Instructions for the task: Within the entries below, find the portion that opens with the line containing "theorem leafSyncWrite_kept (s" and closes with the line containing "forAll_kept | apply leafSyncUp_kept". Retype that portion exactly and only.

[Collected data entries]
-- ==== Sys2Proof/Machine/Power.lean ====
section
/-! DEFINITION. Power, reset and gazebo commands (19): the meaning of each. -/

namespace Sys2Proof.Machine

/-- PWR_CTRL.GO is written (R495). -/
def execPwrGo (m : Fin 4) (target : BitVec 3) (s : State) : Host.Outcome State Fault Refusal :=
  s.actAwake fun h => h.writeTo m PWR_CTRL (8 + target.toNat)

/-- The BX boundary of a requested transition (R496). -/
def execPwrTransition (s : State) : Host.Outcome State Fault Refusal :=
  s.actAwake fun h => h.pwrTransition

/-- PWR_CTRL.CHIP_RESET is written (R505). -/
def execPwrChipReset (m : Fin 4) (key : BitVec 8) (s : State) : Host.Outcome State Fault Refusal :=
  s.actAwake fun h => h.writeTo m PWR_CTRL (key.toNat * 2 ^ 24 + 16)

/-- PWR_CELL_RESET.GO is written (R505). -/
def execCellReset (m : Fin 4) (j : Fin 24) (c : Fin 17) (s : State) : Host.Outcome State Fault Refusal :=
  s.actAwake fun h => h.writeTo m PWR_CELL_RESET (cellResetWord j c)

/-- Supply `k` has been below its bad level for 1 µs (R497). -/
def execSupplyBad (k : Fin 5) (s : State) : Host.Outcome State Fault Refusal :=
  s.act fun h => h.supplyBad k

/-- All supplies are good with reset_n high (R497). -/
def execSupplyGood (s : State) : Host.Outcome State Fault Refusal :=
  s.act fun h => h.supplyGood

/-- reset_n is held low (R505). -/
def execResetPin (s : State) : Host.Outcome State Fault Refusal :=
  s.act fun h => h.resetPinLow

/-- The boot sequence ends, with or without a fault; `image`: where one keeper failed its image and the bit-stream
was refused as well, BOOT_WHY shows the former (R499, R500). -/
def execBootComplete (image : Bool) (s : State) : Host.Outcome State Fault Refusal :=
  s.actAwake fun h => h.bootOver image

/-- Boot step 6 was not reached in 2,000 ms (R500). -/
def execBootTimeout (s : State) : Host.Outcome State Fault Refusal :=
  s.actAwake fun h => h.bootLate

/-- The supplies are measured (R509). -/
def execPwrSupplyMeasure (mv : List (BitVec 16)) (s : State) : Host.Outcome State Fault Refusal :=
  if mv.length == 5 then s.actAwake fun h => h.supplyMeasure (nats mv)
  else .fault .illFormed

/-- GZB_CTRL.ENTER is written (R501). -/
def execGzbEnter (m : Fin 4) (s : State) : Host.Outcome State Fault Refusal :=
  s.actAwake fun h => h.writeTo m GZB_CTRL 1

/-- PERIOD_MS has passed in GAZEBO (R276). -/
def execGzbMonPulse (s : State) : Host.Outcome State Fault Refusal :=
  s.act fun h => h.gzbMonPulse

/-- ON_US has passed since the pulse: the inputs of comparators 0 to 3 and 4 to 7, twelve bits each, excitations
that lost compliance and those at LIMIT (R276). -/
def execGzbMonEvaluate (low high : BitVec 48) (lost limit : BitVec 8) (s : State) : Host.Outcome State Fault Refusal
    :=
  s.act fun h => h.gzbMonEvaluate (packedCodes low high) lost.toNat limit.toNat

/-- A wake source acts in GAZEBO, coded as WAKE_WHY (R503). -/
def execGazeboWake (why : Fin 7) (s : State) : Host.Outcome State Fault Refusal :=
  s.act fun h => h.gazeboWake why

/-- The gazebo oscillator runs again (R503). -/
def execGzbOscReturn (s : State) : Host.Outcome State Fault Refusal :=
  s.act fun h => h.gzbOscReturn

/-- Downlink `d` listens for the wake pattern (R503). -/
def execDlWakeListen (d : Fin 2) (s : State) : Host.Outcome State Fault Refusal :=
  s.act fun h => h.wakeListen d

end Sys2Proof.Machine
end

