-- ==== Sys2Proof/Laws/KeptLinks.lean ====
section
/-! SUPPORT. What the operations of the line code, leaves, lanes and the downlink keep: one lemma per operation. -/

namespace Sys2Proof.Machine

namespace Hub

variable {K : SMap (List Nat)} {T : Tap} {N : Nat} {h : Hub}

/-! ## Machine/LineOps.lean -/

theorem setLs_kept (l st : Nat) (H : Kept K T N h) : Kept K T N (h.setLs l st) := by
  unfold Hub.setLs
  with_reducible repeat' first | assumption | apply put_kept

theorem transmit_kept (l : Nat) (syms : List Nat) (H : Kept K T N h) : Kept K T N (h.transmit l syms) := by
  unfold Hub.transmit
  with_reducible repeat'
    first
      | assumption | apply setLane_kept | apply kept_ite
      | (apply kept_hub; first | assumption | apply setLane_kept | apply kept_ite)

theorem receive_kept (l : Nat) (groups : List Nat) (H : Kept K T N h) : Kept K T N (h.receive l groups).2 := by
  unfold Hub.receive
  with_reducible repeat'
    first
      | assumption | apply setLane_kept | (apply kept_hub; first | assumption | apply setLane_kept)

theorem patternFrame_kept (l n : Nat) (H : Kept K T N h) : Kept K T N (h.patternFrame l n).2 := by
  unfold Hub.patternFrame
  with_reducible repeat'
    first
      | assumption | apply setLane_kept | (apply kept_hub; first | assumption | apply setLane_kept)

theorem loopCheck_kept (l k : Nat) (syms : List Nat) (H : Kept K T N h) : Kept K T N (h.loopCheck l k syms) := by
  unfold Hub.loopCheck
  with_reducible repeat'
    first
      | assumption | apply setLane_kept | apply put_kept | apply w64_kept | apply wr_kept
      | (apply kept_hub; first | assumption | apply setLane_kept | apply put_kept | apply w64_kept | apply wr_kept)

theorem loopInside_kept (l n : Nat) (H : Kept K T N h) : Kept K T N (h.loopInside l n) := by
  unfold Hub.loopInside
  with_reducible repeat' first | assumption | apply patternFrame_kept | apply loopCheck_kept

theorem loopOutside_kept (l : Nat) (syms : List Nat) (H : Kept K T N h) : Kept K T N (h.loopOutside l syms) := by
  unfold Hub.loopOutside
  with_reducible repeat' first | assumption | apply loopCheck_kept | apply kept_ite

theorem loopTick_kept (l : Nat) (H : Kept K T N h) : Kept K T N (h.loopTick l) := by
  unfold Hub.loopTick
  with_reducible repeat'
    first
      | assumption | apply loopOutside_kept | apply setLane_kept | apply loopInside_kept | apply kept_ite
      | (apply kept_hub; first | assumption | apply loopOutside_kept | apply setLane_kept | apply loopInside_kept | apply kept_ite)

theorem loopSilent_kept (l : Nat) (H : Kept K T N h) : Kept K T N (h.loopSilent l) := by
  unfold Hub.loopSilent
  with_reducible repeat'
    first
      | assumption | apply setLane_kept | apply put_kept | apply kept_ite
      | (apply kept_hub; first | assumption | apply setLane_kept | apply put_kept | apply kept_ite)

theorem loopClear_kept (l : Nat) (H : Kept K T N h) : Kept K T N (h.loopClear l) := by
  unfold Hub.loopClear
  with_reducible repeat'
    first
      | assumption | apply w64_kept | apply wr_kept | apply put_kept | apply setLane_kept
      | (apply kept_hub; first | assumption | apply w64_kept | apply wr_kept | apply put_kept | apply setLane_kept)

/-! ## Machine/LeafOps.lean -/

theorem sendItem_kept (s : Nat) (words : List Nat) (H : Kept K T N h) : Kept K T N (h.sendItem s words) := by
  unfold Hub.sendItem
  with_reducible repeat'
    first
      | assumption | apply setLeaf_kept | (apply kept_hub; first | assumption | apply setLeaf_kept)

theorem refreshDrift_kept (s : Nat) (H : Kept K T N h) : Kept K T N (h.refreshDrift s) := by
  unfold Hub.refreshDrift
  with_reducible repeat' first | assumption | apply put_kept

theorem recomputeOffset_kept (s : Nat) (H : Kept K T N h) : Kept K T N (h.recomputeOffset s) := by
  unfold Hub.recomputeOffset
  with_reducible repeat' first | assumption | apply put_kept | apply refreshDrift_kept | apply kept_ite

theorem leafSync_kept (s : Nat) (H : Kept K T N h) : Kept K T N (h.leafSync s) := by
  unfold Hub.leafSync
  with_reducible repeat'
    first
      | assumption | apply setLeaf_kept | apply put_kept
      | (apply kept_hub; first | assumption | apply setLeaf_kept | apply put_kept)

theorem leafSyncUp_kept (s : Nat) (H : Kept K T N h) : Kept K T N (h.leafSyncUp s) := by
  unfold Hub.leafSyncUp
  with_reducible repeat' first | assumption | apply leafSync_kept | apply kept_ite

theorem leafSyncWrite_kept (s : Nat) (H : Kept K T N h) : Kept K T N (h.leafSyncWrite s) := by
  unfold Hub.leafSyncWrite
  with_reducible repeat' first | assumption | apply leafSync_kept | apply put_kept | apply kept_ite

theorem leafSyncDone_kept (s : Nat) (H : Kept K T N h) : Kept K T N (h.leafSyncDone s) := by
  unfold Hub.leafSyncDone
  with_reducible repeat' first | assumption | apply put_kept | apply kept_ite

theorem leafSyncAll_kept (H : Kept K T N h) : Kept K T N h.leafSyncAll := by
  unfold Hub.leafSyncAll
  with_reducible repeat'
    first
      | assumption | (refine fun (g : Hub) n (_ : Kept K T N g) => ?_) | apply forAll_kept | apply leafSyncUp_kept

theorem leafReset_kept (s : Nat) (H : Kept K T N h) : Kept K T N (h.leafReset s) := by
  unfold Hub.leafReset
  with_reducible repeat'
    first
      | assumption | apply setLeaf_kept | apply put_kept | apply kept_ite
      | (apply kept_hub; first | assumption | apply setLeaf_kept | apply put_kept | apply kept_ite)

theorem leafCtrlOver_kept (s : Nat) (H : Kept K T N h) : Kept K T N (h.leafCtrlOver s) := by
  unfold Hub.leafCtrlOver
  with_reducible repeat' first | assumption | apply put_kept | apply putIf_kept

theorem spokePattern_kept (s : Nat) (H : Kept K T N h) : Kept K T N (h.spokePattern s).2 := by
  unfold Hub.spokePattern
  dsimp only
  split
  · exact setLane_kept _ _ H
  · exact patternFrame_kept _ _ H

Response area:
theorem leafSyncWrite_kept (s : Nat) (H : Kept K T N h) : Kept K T N (h.leafSyncWrite s) := by
  unfold Hub.leafSyncWrite
  with_reducible repeat' first | assumption | apply leafSync_kept | apply put_kept | apply kept_ite

theorem leafSyncDone_kept (s : Nat) (H : Kept K T N h) : Kept K T N (h.leafSyncDone s) := by
  unfold Hub.leafSyncDone
  with_reducible repeat' first | assumption | apply put_kept | apply kept_ite

theorem leafSyncAll_kept (H : Kept K T N h) : Kept K T N h.leafSyncAll := by
  unfold Hub.leafSyncAll
  with_reducible repeat'
    first
      | assumption | (refine fun (g : Hub) n (_ : Kept K T N g) => ?_) | apply forAll_kept | apply leafSyncUp_kept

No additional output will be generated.